Caddy is the web server written in Go. It allows the definition of configuration through the Caddyfile. The plan is to deploy 4 Caddy servers on the cluster and manage the traffic using Traefik. Let's inspect Caddyfile.
{
local_certs
auto_https disable_redirects
log {
output stdout
}
}
http://local.k3s {
handle /metrics {
metrics /metrics
}
handle {
respond "Caddy running on k3s -> Namespace/Pod: {$MY_POD_NAMESPACE}/{$MY_POD_NAME}, IP: {$MY_POD_IP}, Node: {$MY_NODE_NAME}, IdentityUsed: {$MY_POD_SERVICE_ACCOUNT}"
}
log {
output stdout
}
}
Caddy will listen for requests on the local.k3s domain and answer with metrics on the /metrics endpoint and for all other endpoints it will respond with the pod information grabbed from the Environment variables. Neat feature.

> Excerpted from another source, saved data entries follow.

-- ==== Sys2Proof/Machine/Fp.lean ====
section
/-! DEFINITION. Class 3 and class 4: FP32, packed 16-bit and FP64 instructions (R145 to R149). -/

namespace Sys2Proof.Machine

/-! ## Elements of class 3 -/

def fmtOf : PFmt → Fmt
  | .f32 => Machine.f32
  | .f16x2 => Machine.f16
  | .bf16x2 => Machine.bf16

/-- Element `k` of a register (R145). -/
def elemOf (p : PFmt) (w : Word32) (k : Nat) : Nat :=
  match p with
  | .f32 => w.toNat
  | _ => (w.extractLsb' (16 * k) 16).toNat

/-- A register from its elements. -/
def buildOf (p : PFmt) (f : Nat → Nat) : Word32 :=
  match p with
  | .f32 => BitVec.ofNat 32 (f 0)
  | _ => BitVec.ofNat 16 (f 1) ++ BitVec.ofNat 16 (f 0)

/-- An operand after its negate bit and FTZ (R132, R133). -/
def Fmt.operand (f : Fmt) (ftz neg : Bool) (w : Nat) : Nat := f.flush ftz (f.negIf neg w)

/-- A two-source instruction on every element (R146). -/
def applyBin (o : FBin) (op : Fmt → Nat → Nat → Nat) (a b : Word32) : Word32 :=
  let f := fmtOf o.fmt
  buildOf o.fmt fun k =>
    f.flush o.ftz (op f (f.operand o.ftz o.na (elemOf o.fmt a k)) (f.operand o.ftz o.nb (elemOf o.fmt b k)))

def fbinStep (o : FBin) (op : Fmt → Nat → Nat → Nat) (s : State) : Res :=
  aluStep s o.d false false o.g fun i l => (applyBin o op (i.reg32 o.a l) (i.srcF o.b l)).setWidth 64

def addWord (r : Rnd) (f : Fmt) (a b : Nat) : Nat := f.roundTo r false ((f.value a).add r (f.value b))
def mulWord (r : Rnd) (f : Fmt) (a b : Nat) : Nat := f.roundTo r false ((f.value a).mul (f.value b))
def fmaWord (r : Rnd) (f : Fmt) (a b c : Nat) : Nat :=
  f.roundTo r false (((f.value a).mul (f.value b)).add r (f.value c))
def divWord (r : Rnd) (f : Fmt) (a b : Nat) : Nat :=
  let q := (f.value a).div (f.value b)
  f.roundTo r false q.1 q.2
def rcpWord (r : Rnd) (f : Fmt) (a : Nat) : Nat :=
  let q := FVal.one.div (f.value a)
  f.roundTo r false q.1 q.2
def sqrtWord (r : Rnd) (f : Fmt) (a : Nat) : Nat :=
  let q := (f.value a).sqrt
  f.roundTo r false q.1 q.2

/-- RSQ: exact when it can be, otherwise one of the two neighbours (R148). -/
def rsqWord (f : Fmt) (up : Bool) (a : Nat) : Nat :=
  let q := (f.value a).rsqrt
  f.roundTo (if up then .ru else .rd) false q.1 q.2

/-! ## Class 3 -/

/-- FADD (R146). -/
def execFadd (o : FBin) (s : State) : Res := fbinStep o (addWord o.rnd) s
/-- FMUL (R146). -/
def execFmul (o : FBin) (s : State) : Res := fbinStep o (mulWord o.rnd) s

/-- FFMA (R146). -/
def execFfma (o : FTri) (s : State) : Res :=
  aluStep s o.d false false o.g fun i l =>
    let f := fmtOf o.fmt
    let el := fun (n : Bool) (r : Reg) (k : Nat) => f.operand o.ftz n (elemOf o.fmt (i.reg32 r l) k)
    (buildOf o.fmt fun k => f.flush o.ftz (fmaWord o.rnd f (el o.na o.a k) (el o.nb o.b k) (el o.nc o.c k))).setWidth 64

/-- FMIN (R135, R146). -/
def execFmin (o : FBin) (s : State) : Res := fbinStep o (fun f => f.minMax false) s
/-- FMAX (R135, R146). -/
def execFmax (o : FBin) (s : State) : Res := fbinStep o (fun f => f.minMax true) s

/-- FDIV: long-latency (R102, R146). -/
def execFdiv (o : FBin) (s : State) : Res :=
  longStep s o.d false false o.g fun i l => (applyBin o (divWord o.rnd) (i.reg32 o.a l) (i.srcF o.b l)).setWidth 64

/-- FSET (R147). -/
def execFset (o : FSetOp) (s : State) : Res :=
  predStep s o.pd o.g fun i l =>
    Machine.f32.compare o.cmp.toNat (Machine.f32.operand o.ftz o.na (i.reg32 o.a l).toNat)
      (Machine.f32.operand o.ftz false (i.srcF o.b l).toNat)

/-- A one-source instruction on every element. -/
def applyUn (o : FUn) (op : Fmt → Nat → Nat) (a : Word32) : Word32 :=
  let f := fmtOf o.fmt
  buildOf o.fmt fun k => op f (f.operand o.ftz o.na (elemOf o.fmt a k))

/-- FCLASS: under FTZ the class of the flushed operand (R132, R147). -/
def execFclass (o : FUn) (s : State) : Res :=
  aluStep s o.d false false o.g fun i l => (applyUn o Fmt.classOf (i.reg32 o.a l)).setWidth 64

/-- FRND's result (R147). -/
def rndWord (r : Rnd) (f : Fmt) (a : Nat) : Nat := f.roundTo .rne false ((f.value a).integral r)

/-- FRND (R147). -/
def execFrnd (o : FUn) (s : State) : Res :=
  aluStep s o.d false false o.g fun i l =>
    (applyUn o (fun f a => f.flush o.ftz (rndWord o.rnd f a)) (i.reg32 o.a l)).setWidth 64

/-- FSCALE's result: k is B truncated and clamped; a NaN B gives NaN, an infinite B the clamp's end (R147). -/
def scaleWord (r : Rnd) (f : Fmt) (lim : Int) (a b : Nat) : Nat :=
  match f.value b with
  | .nan => f.nan
  | .inf sg => f.roundTo r false ((f.value a).scale (if sg then -lim else lim))
  | x => f.roundTo r false ((f.value a).scale (clampInt (-lim) lim ((x.toInt? .rz).getD 0)))

/-- FSCALE (R147). -/
def execFscale (o : FScaleOp) (s : State) : Res :=
  aluStep s o.d false false o.g fun i l =>
    let f := Machine.f32
    BitVec.ofNat 64 (f.flush o.ftz (scaleWord o.rnd f 1024 (f.operand o.ftz o.na (i.reg32 o.a l).toNat)
      (f.operand o.ftz false (i.srcF o.b l).toNat)))

/-- A special function: long-latency, FTZ on operand and result (R132, R148). -/
def specialStep (o : FUn) (op : Fmt → Nat → Nat) (s : State) : Res :=
  longStep s o.d false false o.g fun i l =>
    (applyUn o (fun f a => f.flush o.ftz (op f a)) (i.reg32 o.a l)).setWidth 64

/-- A function of binary32 on an element: converted exactly, applied, and rounded with RNE (R148). -/
def viaF32 (g : Word32 → Nat) (f : Fmt) (a : Nat) : Nat :=
  f.roundTo .rne false (Machine.f32.value (g (BitVec.ofNat 32 (Machine.f32.roundTo .rne false (f.value a)))))

/-- RCP: correctly rounded (R148). -/
def execRcp (o : FUn) (s : State) : Res := specialStep o (rcpWord o.rnd) s

/-- RSQ (R148). -/
def execRsq (o : FUn) (s : State) : Res :=
  specialStep o (viaF32 fun x => rsqWord Machine.f32 (Config.rsqUp x) x.toNat) s

/-- SQRT: correctly rounded (R148). -/
def execSqrt (o : FUn) (s : State) : Res := specialStep o (sqrtWord o.rnd) s
/-- EXP2 (R148). -/
def execExp2 (o : FUn) (s : State) : Res := specialStep o (viaF32 expTwo) s
/-- LOG2 (R148). -/
def execLog2 (o : FUn) (s : State) : Res := specialStep o (viaF32 logTwo) s
/-- SIN (R148). -/
def execSin (o : FUn) (s : State) : Res := specialStep o (viaF32 (trig false)) s
/-- COS (R148). -/
def execCos (o : FUn) (s : State) : Res := specialStep o (viaF32 (trig true)) s
/-- TANH (R148). -/
def execTanh (o : FUn) (s : State) : Res := specialStep o (viaF32 tanhOf) s

/-! ## Class 4 (R149) -/

def Issuer.dblA (i : Issuer) (r : Reg) (neg : Bool) (l : Nat) : Nat := Machine.f64.negIf neg (i.reg64 r l).toNat

/-- Operands of a two-source class 4 instruction. -/
def applyDbl (o : DBin) (i : Issuer) (l : Nat) (op : Nat → Nat → Nat) : Word64 :=
  BitVec.ofNat 64 (op (i.dblA o.a o.na l) (Machine.f64.negIf o.nb (i.srcD o.b l).toNat))

def dbinStep (o : DBin) (op : Nat → Nat → Nat) (s : State) : Res :=
  aluStep s o.d true false o.g fun i l => applyDbl o i l op

/-- DADD (R149). -/
def execDadd (o : DBin) (s : State) : Res := dbinStep o (addWord o.rnd f64) s
/-- DMUL (R149). -/
def execDmul (o : DBin) (s : State) : Res := dbinStep o (mulWord o.rnd f64) s

/-- DFMA (R149). -/
def execDfma (o : DTri) (s : State) : Res :=
  aluStep s o.d true false o.g fun i l =>
    BitVec.ofNat 64 (fmaWord o.rnd f64 (i.dblA o.a o.na l) (i.dblA o.b o.nb l) (i.dblA o.c o.nc l))

/-- DMIN (R149). -/
def execDmin (o : DBin) (s : State) : Res := dbinStep o (f64.minMax false) s
/-- DMAX (R149). -/
def execDmax (o : DBin) (s : State) : Res := dbinStep o (f64.minMax true) s

/-- DSET (R149). -/
def execDset (o : FSetOp) (s : State) : Res :=
  predStep s o.pd o.g fun i l => f64.compare o.cmp.toNat (i.dblA o.a o.na l) (i.srcD o.b l).toNat

/-- DCLASS: D is one 32-bit register (R149). -/
def execDclass (o : DUn) (s : State) : Res :=
  aluStep s o.d false false o.g fun i l => BitVec.ofNat 64 (f64.classOf (i.dblA o.a o.na l))

/-- DFRND (R149). -/
def execDfrnd (o : DUn) (s : State) : Res :=
  aluStep s o.d true false o.g fun i l => BitVec.ofNat 64 (rndWord o.rnd f64 (i.dblA o.a o.na l))

/-- DSCALE: k clamped to ±4,096 (R149). -/
def execDscale (o : DBin) (s : State) : Res := dbinStep o (scaleWord o.rnd f64 4096) s

def dunStep (o : DUn) (op : Nat → Nat) (s : State) : Res :=
  longStep s o.d true false o.g fun i l => BitVec.ofNat 64 (op (i.dblA o.a o.na l))

/-- DRCP (R149). -/
def execDrcp (o : DUn) (s : State) : Res := dunStep o (rcpWord o.rnd f64) s
/-- DRSQ (R149). -/
def execDrsq (o : DUn) (s : State) : Res :=
  dunStep o (fun a => rsqWord f64 (Config.drsqUp (BitVec.ofNat 64 a)) a) s
/-- DSQRT (R149). -/
def execDsqrt (o : DUn) (s : State) : Res := dunStep o (sqrtWord o.rnd f64) s
/-- DDIV: long-latency (R149). -/
def execDdiv (o : DBin) (s : State) : Res :=
  longStep s o.d true false o.g fun i l => applyDbl o i l (divWord o.rnd f64)

end Sys2Proof.Machine
end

Let's see the Caddy deployment spec.
apiVersion: apps/v1
kind: Deployment
metadata:
name: caddy-s1
namespace: s1
labels:
app: caddy-s1
spec:
replicas: 1
selector:
matchLabels:
app: caddy-s1
template:
metadata:
labels:
app: caddy-s1
spec:
volumes:
- name: caddyfile
configMap:
name: s1-caddyfile
containers:
- name: caddy
image: caddy:2.5.1-alpine
volumeMounts:
- name: caddyfile
mountPath: /etc/caddy/
ports:
- containerPort: 80
env:
- name: MY_NODE_NAME
valueFrom:
fieldRef:
fieldPath: spec.nodeName
- name: MY_POD_NAME
valueFrom:
fieldRef:
fieldPath: metadata.name
- name: MY_POD_NAMESPACE
valueFrom:
fieldRef:
fieldPath: metadata.namespace
- name: MY_POD_IP
valueFrom:
fieldRef:
fieldPath: status.podIP
- name: MY_POD_SERVICE_ACCOUNT
valueFrom:
fieldRef:
fieldPath: spec.serviceAccountName
We used the mapping spec info to the environment variables provided by Kubernetes to distinct the servers.
Also the ingress and service specs.
---
apiVersion: v1
kind: Service
metadata:
name: caddy-s1
namespace: s1
spec:
selector:
app: caddy-s1
ports:
- protocol: TCP
port: 80
targetPort: 80
---
apiVersion: networking.k8s.io/v1
kind: Ingress
metadata:
name: caddy-s1
namespace: s1
annotations:
traefik.ingress.kubernetes.io/router.middlewares: kube-system-services-strip@kubernetescrd
spec:
rules:
- http:
paths:
- backend:
service:
name: caddy-s1
port:
number: 80
path: /service1
pathType: Prefix
And Traefik middleware.
apiVersion: traefik.containo.us/v1alpha1
kind: Middleware
metadata:
name: services-strip
namespace: kube-system
spec:
stripPrefix:
prefixes:
- /service1
- /service2
- /service3
- /service4
- /service
This is done for 4 deployments and we have the next state on the cluster. The output is similar for the 4 caddy services.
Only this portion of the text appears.